Reproduce word for word the lines between those holding "(s.hbm.decode ((off /" and "def stageOf (code", inclusive, and nothing else from the data below.

----- Source information -----

-- ==== Sys2Proof/Machine/Image.lean ====
section
/-! DEFINITION. The tile map as bytes, program images and the checks of a SUBMIT (R76 to R79, R151 to R166, R170, R620). -/

namespace Sys2Proof.Machine

/-! ### The tile map (R76, R77) -/

def TileMap.ent (m : TileMap) (n : Nat) : MapEnt := SMap.get MapEnt.full m.ents n
def BwClass.code : BwClass → Nat
  | .full => 0 | .half => 1 | .none => 2
def MapSt.code : MapSt → Nat
  | .enabled => 0 | .fused => 1 | .retired => 2

/-- R77: the 16 bits of an entry: BWCLASS, STATE, Y and X. -/
def TileMap.word (m : TileMap) (n : Nat) (bw : Bool) : Nat :=
  let e := m.ent n
  (if bw then e.bw.code * 2 ^ 14 else 0) + e.st.code * 2 ^ 12 + n % 256

/-- R77: the fused rows of a die, ascending. -/
def TileMap.fusedRows (m : TileMap) (t : Nat) : List Nat :=
  (List.range 16).filter (fun y => (m.ent (256 * t + 16 * y)).st = .fused)

/-- R77: MAP_DIGEST. -/
def TileMap.digest (m : TileMap) : W32 := crc32c ((List.range 1024).flatMap (fun n => natLE 2 (m.word n false)))

/-- R77: the 2,064 bytes of the map. -/
def TileMap.bytes (m : TileMap) (gradeB : Bool) : List Byte :=
  [1#8, if gradeB then 1 else 0, if m.conform then 1 else 0, 0] ++
  (List.range 4).flatMap (fun t =>
    let r := m.fusedRows t
    [BitVec.ofNat 8 (r.getD 0 0xFF), BitVec.ofNat 8 (r.getD 1 0xFF)]) ++
  natLE 4 m.digest.toNat ++ (List.range 1024).flatMap (fun n => natLE 2 (m.word n true))

/-- R85: the map that the dictionary shows: the one in force, and before the end of THAW the part's as it was made. -/
def State.mapShown (s : State) : TileMap := if s.serac.mapOn then s.serac.map else TileMap.ofRows s.part.fusedRows

/-- R76: the package tile number of logical row `y`, column `x` of a die: the `y`+1-th row that is not fused. -/
def TileMap.physical (m : TileMap) (t y x : Nat) : Nat :=
  let rows := (List.range 16).filter (fun r => (m.ent (256 * t + 16 * r)).st != .fused)
  256 * t + 16 * rows.getD y 0 + x

/-! ### Reading the image (R151, R153, R164) -/

/-- Bytes of own memory that N0 reads; none where a byte is unmapped or reads POISONED. -/
def State.fwRead (s : State) (a n : Nat) : Option (List Byte) × State :=
  let (s, r) := s.memRead a n
  (if r.status = scOk then some r.data else none, s)

/-- A range of own HBM is mapped. -/
def State.hbmMapped (s : State) (off n : Nat) : Bool :=
  (List.range ((off % 2 ^ 30 + n + (2 ^ 30 - 1)) / 2 ^ 30)).all (fun i =>
    (s.hbm.decode ((off / 2 ^ 30 + i) * 2 ^ 30)).isSome)

/-- R151, R170: a range lies wholly in mapped HBM of this device, at a multiple of 4 KiB. -/
def State.inOwnHbm (s : State) (a n : Nat) : Bool :=
  a < 2 ^ 48 && gDev a = s.devid && gRegion a = 0 && a % 4096 = 0 && gOff a + n ≤ 2 ^ 40 && s.hbmMapped (gOff a) n

/-- R39, R152: STAGE_SIZE in bytes. -/
def stageOf (code : Nat) : Nat := match code with | 0 => 0 | 1 => 32768 | 2 => 65536 | _ => 131072

/-- R39: the data region of an image header. -/
def hdrLo (h : List Byte) : Nat := 4096 * fld h 0x29 1
def hdrHi (h : List Byte) : Nat := 2 ^ 20 - stageOf (fld h 0x28 1)

def allZero (bs : List Byte) : Bool := bs.all (fun b => b == 0)

/-- R151, R152, R158: the fields of a header that stand for themselves. -/
def hdrOk (h : List Byte) : Bool :=
  let size := fld h 0x08 8
  let table := fld h 0x20 4
  fld h 0 4 = 0x34325454 && fld h 4 1 = 1 && fld h 6 2 < 8 && size % 4096 = 0 && 4096 ≤ size && size ≤ 2 ^ 30 &&
  fld h 0x10 4 % 32 = 0 && 1 ≤ fld h 0x14 2 && fld h 0x14 2 ≤ 256 && fld h 0x10 4 + 32 * fld h 0x14 2 ≤ size &&
  fld h 0x16 1 ≤ 2 && fld h 0x17 1 ≤ 4 && (fld h 0x16 1 = 0 || fld h 0x18 4 = 0) &&
  1 ≤ fld h 0x1C 2 && fld h 0x1C 2 ≤ 960 && 1 ≤ fld h 0x1E 2 && fld h 0x1E 2 ≤ 4096 &&
  1 ≤ fld h 0x24 4 && fld h 0x24 4 ≤ 130560 && fld h 0x28 1 ≤ 3 && 1 ≤ fld h 0x29 1 && fld h 0x29 1 ≤ 64 &&
  allZero ((h.drop 0x2A).take 6) && allZero ((h.drop 0x38).take 68) &&
  table % 8 = 0 && hdrLo h ≤ table && table + 8 * fld h 0x24 4 ≤ hdrHi h

/-- R153: entry `i` of the section table. -/
def sectAt (t : List Byte) (i : Nat) : Sect :=
  let e := t.drop (32 * i)
  ⟨fld e 0 2, fld e 2 2, fld e 8 8, fld e 16 8, fld e 24 4, i⟩

/-- R153: an entry breaks a rule by itself or beside an earlier one. -/
def sectBad (t : List Byte) (size i : Nat) : Bool :=
  let e := t.drop (32 * i)
  let x := sectAt t i
  let before := (List.range i).map (sectAt t)
  x.type = 0 || 8 < x.type || fld e 4 4 != 0 || fld e 28 4 != 0 || size < x.off + x.size ||
  before.any (fun y => y.type == x.type && (y.idx == x.idx || x.type = 1 || (4 ≤ x.type && x.type ≤ 6)))

/-- Sections whose contents are checked at submission. -/
def Sect.checked (x : Sect) : Bool := x.type = 1 || (4 ≤ x.type && x.type ≤ 7)

/-- The section of a type and index. -/
def findSect (l : List Sect) (type idx : Nat) : Option Sect := l.find? (fun x => x.type == type && x.idx == idx)
def ofType (l : List Sect) (type : Nat) : Option Sect := l.find? (fun x => x.type == type)

/-- Entries of `n` bytes. -/
def entries (n : Nat) (bs : List Byte) : List (List Byte) := chunksOf n (bs.length / n) bs

/-- R156: the ranges of a LIVE section. -/
def liveRanges (bs : List Byte) : List (Nat × Nat) := (entries 8 bs).map (fun e => (fld e 0 4, fld e 4 4))

/-- R156: ranges do not overlap. -/
def apart : List (Nat × Nat) → Bool
  | [] => true
  | (a, n) :: l => l.all (fun (b, m) => n = 0 || m = 0 || a + n ≤ b || b + m ≤ a) && apart l

/-- R154 to R160: the contents of a section hold; `h` the header, `l` the section table, `members` the job size. -/
def contentOk (h : List Byte) (l : List Sect) (members : Nat) (x : Sect) (bs : List Byte) : Bool :=
  let lo := hdrLo h
  let hi := hdrHi h
  crc32c bs = BitVec.ofNat 32 x.crc &&
  match x.type with
  | 1 => bs.length = 8 * fld h 0x1C 2 && (entries 8 bs).all (fun e =>
      (findSect l 2 (fld e 2 2)).isSome && (fld e 4 2 = 0xFFFF || (findSect l 3 (fld e 4 2)).isSome) &&
      (fld e 6 2 = 0xFFFF || (findSect l 7 (fld e 6 2)).isSome))
  | 4 => bs.length = 16 * fld h 0x1E 2 && (entries 16 bs).all (fun e =>
      fld e 8 4 < fld h 0x24 4 && fld e 12 2 < 2 && fld e 14 2 = 0)
  | 5 => bs.length = 128 && (entries 8 bs).all (fun e => fld e 4 1 < 64 && fld e 5 1 < 4 && fld e 6 2 = 0)
  | 6 => bs.length % 16 = 0 && (entries 16 bs).all (fun e =>
      let kind := fld e 2 1
      let arg := fld e 3 1
      let a := fld e 4 4
      fld e 0 2 < fld h 0x1C 2 && kind ≤ 6 &&
      (if kind = 0 then arg < 16 else if kind = 3 then arg < members else arg = 0) &&
      a % 8 = 0 && lo ≤ a && a + 8 ≤ hi && fld e 8 8 = 0)
  | 7 => bs.length % 8 = 0 && 8 ≤ bs.length && bs.length ≤ 128 && apart (liveRanges bs) &&
      (liveRanges bs).all (fun (a, n) => a % 256 = 0 && n % 256 = 0 && lo ≤ a && a < hi && a + n ≤ hi)
  | _ => true

/-- The sections that an image must have (R153). -/
def sectsPresent (l : List Sect) : Bool :=
  ([1, 2, 4, 5] : List Nat).all (fun t => (ofType l t).isSome)

/-- Read the checked sections; the bytes of each, or none where they could not be read. -/
def State.readSects (s : State) (base : Nat) : List Sect → List (Sect × Option (List Byte)) × State
  | [] => ([], s)
  | x :: l =>
    let (b, s) := s.fwRead (base + x.off) x.size
    let (r, s) := s.readSects base l
    ((x, b) :: r, s)

/-- What a checked image holds; `tile` entries still as the PLACE section names them. -/
def imageInfo (h : List Byte) (l : List Sect) (got : List (Sect × List Byte)) : ImageInfo :=
  let body := fun t => ((got.find? (fun p => p.1.type == t)).map (·.2)).getD []
  { span := (fld h 6 2).testBit 0, priv := (fld h 6 2).testBit 1, preemptible := (fld h 6 2).testBit 2,
    size := fld h 8 8, mapKind := fld h 0x16 1, mapDigest := fld h 0x18 4, sects := l,
    segReqs := (entries 8 (body 5)).map (fun e =>
      ⟨fld e 0 4, fld e 4 1, (fld e 5 1).testBit 0, (fld e 5 1).testBit 1⟩),
    relocs := (entries 16 (body 6)).map (fun e => ⟨fld e 0 2, fld e 2 1, fld e 3 1, fld e 4 4⟩),
    lives := (got.filter (fun p => p.1.type == 7)).map (fun p => (p.1.idx, liveRanges p.2)),
    raDepth := fld h 0x17 1, blockTable := fld h 0x20 4, blockCount := fld h 0x24 4, stageBytes := stageOf (fld h 0x28 1),
    codeBytes := hdrLo h, ctxSize := fld h 0x30 8,
    place := (entries 8 (body 1)).map (fun e => ⟨fld e 0 2, fld e 2 2, fld e 4 2, fld e 6 2⟩),
    phases := (entries 16 (body 4)).map (fun e =>
      ⟨BitVec.ofNat 32 (fld e 0 4), BitVec.ofNat 32 (fld e 4 4), fld e 8 4, (fld e 12 2).testBit 0⟩) }

/-- R151 to R160: the image at an address, or the DETAIL of BAD_IMAGE. Of several bad sections the one that stands
first in the section table is named (log entry 28). -/
def State.loadImage (s : State) (base members : Nat) : Except Nat ImageInfo × State :=
  if s.inOwnHbm base 128 = false then (.error 0xFFFF, s)
  else
    match s.fwRead base 128 with
    | (none, s) => (.error 0xFFFF, s)
    | (some h, s) =>
      if !hdrOk h || !s.inOwnHbm base (fld h 8 8) then (.error 0xFFFF, s)
      else
        let count := fld h 0x14 2
        match s.fwRead (base + fld h 0x10 4) (32 * count) with
        | (none, s) => (.error 0xFFFF, s)
        | (some t, s) =>
          let l := (List.range count).map (sectAt t)
          if crc32c (h.take 0x7C ++ t) != BitVec.ofNat 32 (fld h 0x7C 4) then (.error 0xFFFF, s)
          else match (List.range count).find? (sectBad t (fld h 8 8)) with
          | some i => (.error i, s)
          | none =>
            if sectsPresent l = false then (.error 0xFFFF, s)
            else
              let (got, s) := s.readSects base (l.filter Sect.checked)
              match got.find? (fun (x, b) => match b with
                | none => true
                | some b => !contentOk h l members x b) with
              | some (x, _) => (.error x.pos, s)
              | none => (.ok (imageInfo h l (got.filterMap (fun (x, b) => b.map (fun b => (x, b))))), s)

/-! ### The checks of a SUBMIT (R165) -/

/-- R161: a segment descriptor from its 12 bytes. -/
def segOf (bs : List Byte) : Seg :=
  let n := leNat (bs.take 12)
  { v := n.testBit 82, f := n.testBit 81, fc := n.testBit 80, pf := n.testBit 79, at' := n.testBit 78, w := n.testBit 77,
    rd := n.testBit 76, limit := BitVec.ofNat 28 (n / 2 ^ 48), base := BitVec.ofNat 48 n }

/-- R159: the rights of a segment in the bit order of RIGHTS. -/
def Seg.rights (g : Seg) : Nat :=
  bitN g.rd 0 + bitN g.w 1 + bitN g.at' 2 + bitN g.pf 3 + bitN g.fc 4 + bitN g.f 5

def Seg.size (g : Seg) : Nat := (g.limit.toNat + 1) * 4096

/-- R620: bits of byte `o` of a SUBMIT's slot that offend. -/
def submitBad (own shape : Nat) (m : List Byte) (o : Nat) : Bool :=
  let b := fld m o 1
  if o = 20 then 3 < b
  else if o = 22 then 1 < b
  else if o = 23 then b != 0
  else if 48 ≤ o && o < 56 then
    (List.range 8).any (fun i =>
      let d := 8 * (o - 48) + i
      (b.testBit i && !inShape shape d) || (d = own && !b.testBit i))
  else if 64 ≤ o then
    let k := (o - 64) % 12
    (k = 10 && 8 ≤ b) || (k = 11 && b != 0)
  else false

/-- R620: DETAIL of BAD_MESSAGE, where the message offends. -/
def State.badMessage (s : State) (m : List Byte) : Option Nat :=
  if fld m 8 2 != 256 then some 8 else (List.range 256).find? (submitBad s.devid s.shape m)

/-- R78: the tile map accepts the image. -/
def State.mapAccepts (s : State) (i : ImageInfo) : Bool :=
  match i.mapKind with
  | 0 => i.mapDigest == s.serac.map.digest.toNat
  | 1 => !s.part.gradeB && s.serac.map.conform
  | _ => s.serac.map.conform

/-- R154: the package tile that a placement entry names; none where it names none that the image can use. -/
def State.placeTile (s : State) (i : ImageInfo) (tile : Nat) : Option Nat :=
  if 1024 ≤ tile then none
  else if i.mapKind = 0 then (if (s.serac.map.ent tile).st = .enabled then some tile else none)
  else if (if i.mapKind = 1 then 15 else 14) ≤ tile % 256 / 16 then none
  else some (s.serac.map.physical (tile / 256) (tile % 256 / 16) (tile % 16))

/-- R154: the placement with its package tiles; none where it breaks the rule. -/
def State.placement (s : State) (i : ImageInfo) : Option (List Place) :=
  let names := i.place.map (·.tile)
  if names.eraseDups.length = names.length then
    i.place.mapM (fun e => (s.placeTile i e.tile).map (fun n => { e with tile := n }))
  else none

/-- R166: a segment is refused. -/
def State.segRefused (s : State) (priv : Bool) (q : SegReq) (g : Seg) : Bool :=
  let b := g.base.toNat
  (g.v && (b % 4096 != 0 || b / 2 ^ 40 != (b + g.size - 1) / 2 ^ 40 || gRegion b = 3 || (gRegion b = 2 && !priv) ||
    (gDev b = s.devid && gRegion b = 0 && !s.hbmMapped (gOff b) g.size) || (q.loc && gDev b != s.devid))) ||
  (q.used && (!g.v || g.limit.toNat + 1 < q.minUnits || q.rights &&& g.rights != q.rights))

/-- The bound segments in the scratch of this device. -/
def State.scratchSegs (s : State) (segs : List Seg) : List Seg :=
  segs.filter (fun g => g.v && gDev g.base.toNat = s.devid && gRegion g.base.toNat = 1)

/-- R170: bytes that a context area must hold. -/
def State.ctxNeed (s : State) (i : ImageInfo) (segs : List Seg) : Nat :=
  i.ctxSize + ((s.scratchSegs segs).map Seg.size).sum

/-- R201: the package slices that a program's scratch segments touch. -/
def State.slicesOf (s : State) (segs : List Seg) : NSet :=
  (s.scratchSegs segs).foldl (fun l g =>
    let o := gOff g.base.toNat
    (List.range ((o + g.size - 1) / 2 ^ 28 - o / 2 ^ 28 + 1)).foldl (fun l i => NSet.add ((o / 2 ^ 28 + i) % 32) l) l) []

/-- R165: the status and DETAIL of a SUBMIT, with the checked image where it is ACCEPTED. -/
inductive Verdict where
  | refuse (status detail : Nat)
  | accept (i : ImageInfo)

/-- R164: a START_FTIME at least 2 ms after the message was read. -/
def State.startOk (s : State) (start : W64) : Bool :=
  match s.firm.mbx.msgFt with
  | some t => !serBefore start (t + BitVec.ofNat 64 (msU 2))
  | none => false

/-- R165, from MAP_MISMATCH on. -/
def State.judgeImage (s : State) (m : List Byte) (segs : List Seg) (i : ImageInfo) : Verdict :=
  let ctx := fld m 32 8
  let units := fld m 60 4
  let start := fld m 40 8
  let placePos := ((ofType i.sects 1).map (·.pos)).getD 0xFFFF
  if !s.mapAccepts i then .refuse 0x04 s.serac.map.digest.toNat
  else match s.placement i with
  | none => .refuse 0x03 placePos
  | some pl =>
    match pl.find? (fun e => (s.serac.mapNext.ent e.tile).st = .retired) with
    | some e => .refuse 0x05 e.tile
    | none =>
      match (List.range 16).find? (fun k =>
          s.segRefused i.priv (i.segReqs.getD k ⟨0, 0, false, false⟩) (segs.getD k Seg.none)) with
      | some k => .refuse 0x06 k
      | none =>
        let need := s.ctxNeed i segs
        if i.priv && !s.mem.privSw then .refuse 0x07 0
        else if units * 4096 < need || !s.inOwnHbm ctx (units * 4096) then .refuse 0x08 ((need + 4095) / 4096)
        else if 64 ≤ s.sched.progs.length then .refuse 0x09 0
        else if start != 0 && !s.startOk (BitVec.ofNat 64 start) then .refuse 0x0A 0
        else .accept { i with place := pl }

/-- R165: the checks of a SUBMIT in their order. -/
def State.judge (s : State) (m : List Byte) : Verdict × State :=
  if s.pkg.dev != .flow then (.refuse 0x0C s.pkg.dev.code, s)
  else match s.badMessage m with
  | some o => (.refuse 0x01 o, s)
  | none =>
    if s.sched.progs.any (fun p => p.tag.toNat == fld m 16 4) then (.refuse 0x02 0, s)
    else
      let members := (List.range 64).countP (fun d => (fld m 48 8).testBit d)
      match s.loadImage (fld m 24 8) members with
      | (.error d, s) => (.refuse 0x03 d, s)
      | (.ok i, s) => (s.judgeImage m ((List.range 16).map (fun k => segOf (m.drop (64 + 12 * k)))) i, s)

end Sys2Proof.Machine
end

-----

*Result of this task*.
    (s.hbm.decode ((off / 2 ^ 30 + i) * 2 ^ 30)).isSome)

/-- R151, R170: a range lies wholly in mapped HBM of this device, at a multiple of 4 KiB. -/
def State.inOwnHbm (s : State) (a n : Nat) : Bool :=
  a < 2 ^ 48 && gDev a = s.devid && gRegion a = 0 && a % 4096 = 0 && gOff a + n ≤ 2 ^ 40 && s.hbmMapped (gOff a) n

/-- R39, R152: STAGE_SIZE in bytes. -/
def stageOf (code : Nat) : Nat := match code with | 0 => 0 | 1 => 32768 | 2 => 65536 | _ => 131072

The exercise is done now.